With the proposed implementation of the International Maritime Organisation (IMO) Sulphur regulation on emissions from ships just around the corner, January 1, 2020, the shipping world is certainly also preparing for compliance with the Sulphur benchmark allowed in emission from ships.
However, that may not be the case for Nigeria, which although is a maritime nation. 

 

Shipowner and erstwhile President of the Ship Owners Association of Nigeria (SOAN) Greg Ogbeifun, wants Nigeria to first pool efforts at addressing the environmental degradation, which has long been a problem.

 
For the shipowner, the IMO regulation on emissions from ships is welcome, but for Nigeria to begin to embrace any global directive, emissions from electricity-generators, vehicles and industries must be handled effectively.
 
According to Ogbeifun, the IMO 2020 “Is a desire of the world to begin to pay attention to our environment. We are now talking about the blue ocean, it has to do with the sea. Up till now, the
environmental issues had been limited principally to land.

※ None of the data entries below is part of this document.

/-- Live operations expire one after another: each becomes an orphan and is reported failed (R158). -/
theorem State.SoundUpTo.expire (ops : List Outstanding) {s : State} (h : s.SoundUpTo {})
    (live : ∀ o ∈ ops, o ∈ s.mem.outstanding ∧ o.condition = .live) (ids : (ops.map Outstanding.id).Nodup) :
    (ops.foldl (fun s o => (s.orphan o.id).reportEnd o.transaction o.part .failed) s).SoundUpTo {} := by
  induction ops generalizing s with
  | nil => exact h
  | cons o rest ih =>
    rw [List.map_cons, List.nodup_cons] at ids
    obtain ⟨mem, here⟩ := live o List.mem_cons_self
    refine ih (h.reportEnd (State.ends_orphan h.ids mem here) _ _) (fun k hk => ?_) ids.2
    obtain ⟨old, still⟩ := live k (List.mem_cons_of_mem _ hk)
    refine ⟨?_, still⟩
    rw [State.reportEnd_mem]
    refine List.mem_map.mpr ⟨k, old, if_neg fun same => ids.1 ?_⟩
    exact same ▸ List.mem_map_of_mem hk

/-- RESPONSE_TIMEOUT (R158). -/
theorem State.SoundUpTo.takeTimeouts (h : s.SoundUpTo {}) : s.takeTimeouts.SoundUpTo {} := by
  refine State.SoundUpTo.expire _ h (fun o ho => ?_) (h.ids.sublist (List.filter_sublist.map _))
  obtain ⟨mem, due⟩ := List.mem_filter.mp ho
  simp only [Bool.and_eq_true, decide_eq_true_eq] at due
  exact ⟨mem, due.1⟩

/-- The stream range of a request of 1 to 256 bytes within a ring's aperture fits the ring (R10). -/
theorem Ring.StreamOrdered.fits_streamRange {x : Ring} (order : x.StreamOrdered) {address n : Nat}
    (within : x.HoldsInAperture address n) (pos : 0 < n) (le : n ≤ Config.longestRequest) :
    x.Fits (streamRange x.A (address - x.structural.apertureBase.toNat) n) := by
  obtain ⟨C, A⟩ := order.sizes
  obtain ⟨lo, hi⟩ := within
  unfold Config.longestRequest at le C
  have start : address - x.structural.apertureBase.toNat < x.A := by omega
  have length : (streamRange x.A (address - x.structural.apertureBase.toNat) n).length x.A = n :=
    distance_positionAfter start (by omega)
  refine ⟨start, positionAfter_lt (by omega) _ _, ?_, ?_⟩ <;> rw [length]
  · exact pos
  · exact le

/-- The classification of a request in passage finds it a place (R3 to R6, R142). -/
theorem State.SoundUpTo.decodeRequest (h : s.SoundUpTo l) (passage : l.txn = some u) {x : Txn}
    (stage : x.stage = .accepted) (status : x.status = none) (ring : x.ring = none) (pos : 0 < x.length)
    (le : x.length ≤ Config.longestRequest) : (s.decodeRequest u x).SoundUpTo { l with txn := none } := by
  unfold State.decodeRequest
  have spec := s.classify_spec x.address.toNat x.length
  split <;> rename_i cls <;> rw [cls] at spec
  · exact (h.setTxn passage _).answer passage _ _
  · exact (h.setTxn passage _).answer passage _ _
  · obtain ⟨-, on, within⟩ := spec
    exact h.await passage stage status (foldParts_length _ _ _) rfl rfl on
      ((h.streams _ on).1.fits_streamRange within pos le)
  · exact h.enqueueParts passage status (Or.inl rfl) fun _ => ⟨ring, rfl⟩

/-- REQUEST_ACCEPTANCE (R137, R139, R142). -/
theorem State.SoundUpTo.acceptRequest (h : s.SoundUpTo {}) (q : Request) : (s.acceptRequest q).SoundUpTo {} := by
  unfold State.acceptRequest
  split
  swap
  · exact h
  split
  swap
  · exact h
  rename_i t free
  unfold State.acceptInto
  extract_lets clash n x s1 s2
  have taken : s.SoundUpTo { txn := some t } := h.depart_free rfl (s.freeTxn_spec free)
  have counted : (s.countRequest q).SoundUpTo { txn := some t } := taken.of_eq
  have h1 : s1.SoundUpTo { txn := some t } := counted.setTxn rfl _
  have h2 : s2.SoundUpTo { txn := some t } := h1.of_fields
  split
  · exact h2.answer rfl _ _
  · rename_i valid
    simp only [not_or, not_lt] at valid
    obtain ⟨pos, le, -⟩ := valid
    exact h2.decodeRequest rfl rfl rfl rfl (Nat.pos_of_ne_zero pos) le

/-- RESPONSE_DELIVERY (R146). -/
theorem State.SoundUpTo.deliverHead (h : s.SoundUpTo {}) : s.deliverHead.SoundUpTo {} := by
  unfold State.deliverHead
  cases order : s.sys.readyOrder with
  | nil => exact h
  | cons u rest =>
    dsimp only
    obtain ⟨x, txn, -⟩ := h.ready_placed (u := u) (by simp [order])
    rw [txn]
    refine State.SoundUpTo.testResetCompletion ?_
    have departed := (h.depart_ready rfl order).setTxn rfl none
    exact (departed.free rfl (State.txn_setTxn_self _ _ _)).of_fields

end

end Sys2Proof.Machine
end

section
/-! The timebase and the management port keep the part sound, and so every step does: O21. -/

namespace Sys2Proof.Machine

section
variable {s s' : State} {l : Lapse}

/-! ## The timebase -/

theorem State.SoundUpTo.countLate (h : s.SoundUpTo l) (r : RingNo) : (s.countLate r).SoundUpTo l :=
  h.setRing_stream rfl {} rfl rfl

/-- EXPIRY (R100, R102). -/
theorem State.SoundUpTo.takeExpiries (h : s.SoundUpTo l) : s.takeExpiries.SoundUpTo l := by
  unfold State.takeExpiries
  exact foldl_keeps _ (fun s => s.SoundUpTo l) _ (fun s g _ hs => hs.countLate g.ring) _ (h.answerHeld _ _)

theorem State.SoundUpTo.settleAdvance (h : s.SoundUpTo {}) : s.settleAdvance.SoundUpTo {} := by
  unfold State.settleAdvance
  split
  · have counted : State.SoundUpTo { s with freeCount := s.freeCount + 1 } {} :=
      h.of_fields
    dsimp only
    split
    · exact counted.takeExpiries.takeTimeouts
    · exact counted.takeTimeouts.takeExpiries
  · exact h.takeExpiries.takeTimeouts

/-- TICK (R169). -/
theorem State.SoundUpTo.refclkCycles (n : Nat) {s : State} (h : s.SoundUpTo {}) :
    (s.refclkCycles n).SoundUpTo {} := by
  induction n generalizing s with
  | zero => exact h
  | succ n ih =>
    refine ih (s := s.refclkCycle) ?_
    unfold State.refclkCycle
    split
    · exact h.settleAdvance.of_fields
    · exact h.of_fields

/-! ## Commands -/

theorem State.SoundUpTo.setOutcome (h : s.SoundUpTo l) (r : RingNo) (o : CommandOutcome) :
    (s.setOutcome r o).SoundUpTo l := h.setRing_stream rfl {} rfl rfl
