/-- Settles O52: every step of these patterns clears what it lit. -/
theorem patternsLeaveBlack : Obligations.PatternsLeaveBlack := by
  intro cfg p _ hp
  rw [← paint_black]
  cases p with
  | fillBounce c => exact (fillBounceOps_shows cfg _).fb
  | chaseA c => exact (chaseAOps_shows cfg _).fb
  | chaseB c => exact (chaseBOps_shows cfg _).fb
  | sectionFwd c => exact (sectionSteps_shows cfg _ _).fb
  | sectionRev c => exact (sectionSteps_shows cfg _ _).fb
  | rainbow => exact absurd rfl hp

/-- The frames of a step are told by which positions it lights. -/
theorem stepFrames_eq {cfg : Config} {ps : List Int} {lit : Int → Bool} (h : ∀ q, q ∈ ps ↔ lit q = true) (px : Pixel)
    (clear : Bool) : stepFrames cfg px clear ps = litFrame cfg px lit :: if clear then [darkFrame cfg] else [] := by
  have same : (fun q => decide (q ∈ ps)) = lit := funext fun q => by rw [Bool.eq_iff_iff, decide_eq_true_iff, h]
  rw [stepFrames, same]

/-- Settles O46: the positions of step `i` are the two of the pattern's pseudocode. -/
theorem pairPatternFrames : Obligations.PairPatternFrames := by
  intro cfg c _ _
  have pair (i : Nat) (q : Int) : q ∈ cfg.pair i ↔ (decide (q = cfg.b - 1 - i) || decide (q = cfg.b + i)) = true := by
    simp [Config.pair]
  have mirrored (i : Nat) (q : Int) : q ∈ (cfg.pair i).map cfg.mirror ↔
      (decide (q = cfg.n - cfg.b + i) || decide (q = cfg.n - 1 - cfg.b - i)) = true := by
    simp [Config.pair, Config.mirror]
    omega
  refine ⟨(fillBounceOps_shows cfg _).frames.trans ?_, (chaseAOps_shows cfg _).frames.trans ?_,
    (chaseBOps_shows cfg _).frames.trans ?_⟩
  · simp only [stepFrames_eq (pair _), if_true, bind_pure_cast, List.flatMap_map]
    rfl
  · simp only [stepFrames_eq (pair _), bind_pure_cast, List.flatMap_map]
    rfl
  · simp only [stepFrames_eq (mirrored _), bind_pure_cast, List.flatMap_map]
    rfl

/-- Settles O47: section `k` starts where the sections before it end. -/
theorem sectionPatternFrames : Obligations.SectionPatternFrames := by
  intro cfg c lit _ _ hlit
  have sections (k : Nat) (q : Int) : q ∈ cfg.sectionPositions k ↔
      (decide (((cfg.sections.take k).sum : Int) ≤ q) && decide (q < ((cfg.sections.take (k + 1)).sum : Int))) = true := by
    rw [Config.mem_sectionPositions, Bool.and_eq_true, decide_eq_true_iff, decide_eq_true_iff]
    rfl
  have steps : lit = fun k => stepFrames cfg (cfg.colour c) cfg.clearRender (cfg.sectionPositions k) :=
    funext fun k => by rw [hlit, stepFrames_eq (sections k)]
  refine ⟨?_, ?_, fun t ht => ?_⟩
  · rw [steps]; exact (sectionSteps_shows cfg _ _).frames
  · rw [steps]; exact (sectionSteps_shows cfg _ _).frames
  · have step (k : Nat) (hk : Instr.delay t ∈ cfg.sectionStep (cfg.colour c) k) : t = cfg.tSection := by
      rw [Config.sectionStep_eq_lightStep] at hk
      exact List.mem_singleton.1 (delay_mem_lightStep hk)
    rcases List.mem_append.1 ht with h | h <;> obtain ⟨k, -, hk⟩ := List.mem_flatMap.1 h <;> exact step k hk

/-- Settles O51: position `k` is the right one of step `k - B` or the left one of step `B - 1 - k`, and every step ends
dark. -/
theorem fillBounceLightsAndClears : Obligations.FillBounceLightsAndClears := by
  intro cfg c _ _ hK
  have plays := fillBounceOps_shows cfg (cfg.colour c)
  refine ⟨fun k low high => ?_, plays.fb.trans (paint_black cfg), ?_⟩
  · obtain ⟨i, hi, hk⟩ : ∃ i < cfg.pairSteps, (k : Int) ∈ cfg.pair i := by
      simp only [Config.pairSteps, Config.pair, List.mem_cons, List.not_mem_nil, or_false]
      by_cases h : cfg.b ≤ k
      · exact ⟨(k - cfg.b).toNat, by omega, by omega⟩
      · exact ⟨(cfg.b - 1 - k).toNat, by omega, by omega⟩
    refine ⟨litFrame cfg (cfg.colour c) fun q => decide (q ∈ cfg.pair i), ?_, by simp [litFrame_eq_map, high, hk]⟩
    rw [Config.expand, plays.frames]
    exact List.mem_flatMap.2 ⟨i, List.mem_range.2 hi, List.mem_cons_self⟩
  · have steps : cfg.pairSteps = cfg.pairSteps - 1 + 1 := by rw [Config.pairSteps]; omega
    rw [Config.expand, plays.frames, steps, List.range_succ, List.flatMap_append]
    simp [stepFrames]

end Sys2Proof.Machine

namespace Sys2Proof

/-! ## The hue wheel (R222) -/

/-- Settles O48: no channel of a ramp leaves [0, 255], so none wraps. -/
theorem wheelRamps : Obligations.WheelRamps := by
  intro k hk
  refine ⟨fun h1 => ?_, fun h1 h2 => ?_, fun h1 => ?_⟩
  · simp [wheel, h1]
    omega
  · have h1' : ¬ k < 85 := by omega
    simp [wheel, h1', h2]
    omega
  · have h1' : ¬ k < 85 := by omega
    have h2' : ¬ k < 170 := by omega
    simp [wheel, h1', h2']
    omega
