-- ==== Sys2Proof/Config.lean ====
section
/-! DEFINITION. The elaboration-time configuration of HSV (00_scope.md R7 to R13), its legality check, its defaults,
and the one free value of the model: what the environment drives in a cycle that no queued word covers. -/

namespace Sys2Proof

/-- The parameters of 00_scope.md section 4. A model takes the whole set as one argument. WARM_W is fixed at 16 (R12)
and so is no field. -/
structure Config where
  /-- `P_REPORT` (R7): tick events in one reporting period. -/
  pReport : Nat
  /-- `NS_PER_TICK` (R8): nanoseconds in one capture tick. OPEN in the spec. -/
  nsPerTick : Nat
  /-- `CAP_W` (R9): width of `captured_ticks`. -/
  capW : Nat
  /-- `IV_W` (R10): width of `INTERVAL_NS` and of the report value. -/
  ivW : Nat
  /-- `TICK_W` (R11): width of `TICK_CNT`. -/
  tickW : Nat
  /-- `WARMUP_PULSES` (R12): warm-up events before `ARMED` is set. -/
  warmupPulses : Nat
  deriving DecidableEq, Repr

namespace Config

/-- R13: every parameter is inside its range of R7 to R12. A configuration that is not legal is refused. -/
def legal (c : Config) : Bool :=
  decide (1 ≤ c.pReport) && decide (c.pReport ≤ 2 ^ c.tickW - 1) &&
  decide (c.nsPerTick ≤ 2 ^ c.ivW - 1) &&
  decide (1 ≤ c.capW) && decide (c.capW ≤ 32) &&
  decide (1 ≤ c.ivW) && decide (c.ivW ≤ 64) &&
  decide (1 ≤ c.tickW) && decide (c.tickW ≤ 32) &&
  decide (c.warmupPulses ≤ 2 ^ 16 - 1)

/-- The defaults of R7 and R9 to R12. DESIGN CHOICE (log 2): R8 leaves `NS_PER_TICK` OPEN; the value here is the
source's worked example 1000. Every statement is over all configurations. -/
def default : Config where
  pReport := 500
  nsPerTick := 1000
  capW := 16
  ivW := 32
  tickW := 16
  warmupPulses := 0

/-- FREE VALUE (log 4): the Cycle Input Word, as a number, that the environment drives in the `n`-th cycle for which
no word is queued. R15: the environment drives every input port before each edge; nothing says with what. -/
opaque freeCiw : Nat → Nat

end Config

end Sys2Proof
end

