-- ==== Sys2Proof/Machine/Reference.lean ====
section
/-! DEFINITION. The step function of 30_encoding.md R79 as the spec writes it: every register's next value at once, from
the pre-state and the inputs. The machine runs operations one after another (Machine/Cycle.lean); that both give the
same registers is a statement of its own. -/

namespace Sys2Proof.Machine

/-- `step(cfg, s, in)` of R79, over the registers. -/
def Regs.nextByR79 {c : Config} (s : Regs c) (inp : Inputs c) : Regs c :=
  if inp.rst then Regs.reset c
  else
    let ce := inp.lines.correct && !s.samples.correct
    let we := inp.lines.wrong && !s.samples.wrong
    let te := inp.lines.tick && !s.samples.tick
    let pe := inp.lines.warmup && !s.samples.warmup
    let t := tickStep c te s.flags s.intervalNs s.tickCnt
    let iv := if ce then inp.captured.setWidth c.ivW * BitVec.ofNat c.ivW c.nsPerTick else s.intervalNs
    let flagsAfterCorrect : FlagPair := if ce then ⟨true, false⟩ else t.flags
    let flagsAfterWrong : FlagPair := if we then ⟨false, true⟩ else flagsAfterCorrect
    let w := warmStep c pe s.armed s.warmCnt
    { flags := flagsAfterWrong
      intervalNs := iv
      tickCnt := t.tickCnt
      armed := w.1
      warmCnt := w.2
      pattern := rom (subst inp.hall)
      latchReq := true
      samples := inp.lines
      ackC := ce
      ackW := we
      report := t.report }

end Sys2Proof.Machine
end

Now, we are going to the air.
 
“A lot of emissions in the atmosphere had been hazardous to mankind. There are different emissions by generators in your compound, from your cars, from the factories, and now from the ship.
 
“You control the emission from the ship in the Port or on waters. Meanwhile, our trucks on the road, our factories, our generators, our industries are pumping and pushing worst pollution into the atmosphere. Charity begins at home.
 
“As a nation, we cannot jump at IMO’s regulation without ensuring that jumping at such regulation, we will achieve the desired results. So, alongside considering IMO, we should also start by
identifying our national and domestic activities that are contributing towards environmental pollution through emission, or else, we are achieving nothing.”
 
Nations that have tidied up their own environment and now want to do the same in the global environment is certainly on the right path, Ogbeiful adds.
 
He said” If you go to London, where IMO is headquartered, their vehicles are already regulating their emission, their factories are already regulating their emission, their trashes are effectively being disposed of, their waters there is no open defecation, no form of pollution of their rivers. So, it makes sense for them to think of controlling the Sulphur content that their ships are burning and it is the right thing to do.”
 
Ogbeifun’s thoughts are that Nigeria must begin by dealing with the problems of adulterated fuel from illegal refineries that are crudely put together, “and   adulterated fuel coming from proper fuel that have been manipulated because of greed.”
 
Another important reason Nigeria may not be worrying so much, the shipowner said, is the fact that “we have no global trading ships, we are talking of ships coming from outside the country
into our ports.
 
“So, the onus is on them to regulate their emission, control the type of fuel they are burning. So that when they get to our ports, their own emission is meeting international environmental
standard.”
 
However, Nigeria must begin to ensure meeting global standards in environmental protection for land, water and air, Ogbeiful said.